Of the 412 patients with AA treated during the period, 30 (7.3%) were included in this study--19 females (63%) and 11 males (37%). The onset age ranged from 50-82 years; median age was 61.3 years. 2 (6.7%) had a family history of AA; 19 (64%) had plaques with alopecia; 7 (23%) had universal lesions; 3 (10%) had ophiasis; and 1 (3%) had total lesions. Regarding extension, 16 were classified as S1 (54%), six as S2 (20%), one as S3 (3%), and seven as S5 (23%). No patient was classified as S4.

20 patients (66.7%) had at least one of the associated systemic diseases, seven (23%) of which were AH, and three (10%) were diabetes melitus. There was also one case of rheumatoid arthritis and one of hepatitis C (3% each). No cases of Down syndrome, inflammatory bowel disease, or systemic lupus erythematosus were reported. Two cases were systemic-medication-related: one anti-TNF and one ribavirin and interferon. Of the 30 patients, 21 (70%) had their thyroid functions tested. Five of them (24%) were positive for antithyroid antibodies, and seven (23%) had a previous diagnosis of septic hypothyroidism under treatment. Nails were affected in three patients (10%)--one with dystrophy in all 20 nails, one with cupuliform depressions, and one with longitudinal grooves.

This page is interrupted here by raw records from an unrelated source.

/-- FRAME_OFFER: a frame is queued to its stream, or its status says why not (R275, R407, R410). -/
def execFrameOffer (n : Nat) (s : State) : Host.Outcome State Fault Refusal :=
  match s.frames[n]? with
  | some f =>
    if (s.frames.take n).any fun x => x.stream == f.stream then .next s
    else .next (offerFrame { s with frames := takeOut n s.frames } f)
  | none => .next s

/-- ENCODER_FRAME_START: a free encoder takes the earliest stream head (R408). -/
def execEncoderFrameStart (enc : Nat) (s : State) : Host.Outcome State Fault Refusal :=
  match Tab.get? s.encs enc, nextStream s enc with
  | none, some (st, f) => .next { s with
      streams := Tab.put s.streams st ((Tab.get s.streams st []).drop 1)
      encs := Tab.put s.encs enc ⟨f, s.tsc, false, false, [], none⟩ }
  | _, _ => .next s

/-- ENCODER_FRAME_READ_DONE: the frame is read, with its race checks, and one arrival leaves for its barrier (R275, R325, R408); a
failing route holds it (R443). -/
def execEncoderFrameReadDone (enc : Nat) (s : State) : Host.Outcome State Fault Refusal :=
  match Tab.get? s.encs enc with
  | some x =>
    if x.read then .next s
    else match (framePlaces s x.frame).find? (encHeld s enc x.frame.part) with
    | some a => .next (noteRoute (fun s route k => encNote s enc x.frame.part 0x58 route k) s x.frame.part.toNat (19 * (enc / 8) + 18) (stationOfCol (homeCol a)))
    | none =>
      let d := frameBytes s x.frame
      let y : Enc := { x with
        read := true
        failed := d.isNone
        data := d.getD [] }
      let s := { s with encs := Tab.put s.encs enc y }
      let s := frameReads s enc x.frame
      .next (match x.frame.bar with
        | some (a, _) => { s with credits := s.credits ++ [⟨a, 0, false, true, some (x.frame.c, x.frame.plc), none, none⟩] }
        | none => s)
  | none => .next s

/-- ENCODER_RECORD_WRITE: the encode ends, which stamps the TSC, and its record is written, at once or when the ring has room (R408, R409). -/
def execEncoderRecordWrite (enc : Nat) (s : State) : Host.Outcome State Fault Refusal :=
  match Tab.get? s.encs enc with
  | some x =>
    if !x.read then .next s
    else
      let tend := x.tend.getD s.tsc
      .next (writeFrame { s with encs := Tab.put s.encs enc { x with tend := some tend } } enc x tend)
  | none => .next s

end Sys2Proof.Machine
end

The onset in patients over 50 years of age occurred in 30 participants (7.3%). A 2014 study with 513 patients showed that 18.7% of patients were over 50 years old when the disease first appeared.[4] This difference may be related to the type of study, as the first refers to a spontaneous demand, while the second refers to active search. As for gender, this group had more females than males (63%/37%). In two epidemiological studies, men under 50 years of age were more affected, while women over 50 were slightly more affected, a fact confirmed in this group.[1,4] The median onset age of the disease was 65.7 years (50-82 years), while another similar study reported 57 years (50-78 years).[1] A 82-year-old patient skewed the figure in that study. In this study, only two cases (6.7%) showed family history, while the literature shows that family cases are present in 10-25% of AA patients.[5] The difference may be related to different factors, such as a missing diagnosis of the disease in the family.

Regarding the extension, most cases were classified as S1 and in plaques. This is consistent with the literature, as S1 is the most common form of AA, regardless of age.[2] However, this study sets apart from the others as it reported more patients with the universal form (7/23%).[1] This difference may be related to the fact that clinics treat more patients with the more severe forms of the disease. Nail changes were present in three cases (10%). According to the literature, the most common changes are cupuliform depressions, which were absent in this study, probably due to the small sample size. The coexistence of other diseases occurred in 20 cases (66.7%), more than that observed by Wu et al., possibly due to the type of population studied.[1] Among the associated diseases, thyroid disease was observed in 7 patients (35%). The incidence ranges from 8-28% of cases in different studies, regardless of age.[2] A similar study found even less frequency (2.7%)[1]. In AR and hepatitis C patients, the disease was directly related to the treatment, in which hair regrowth occurred after medication withdrawal. This etiology should be taken into account when using drugs that affect the immune response.[6,7]

Although this is a retrospective study with a small number of patients, peculiar characteristics of the disease have been observed, such as reduced association with autoimmune diseases and family cases. However, more studies are required to define the characteristics of AA in this group.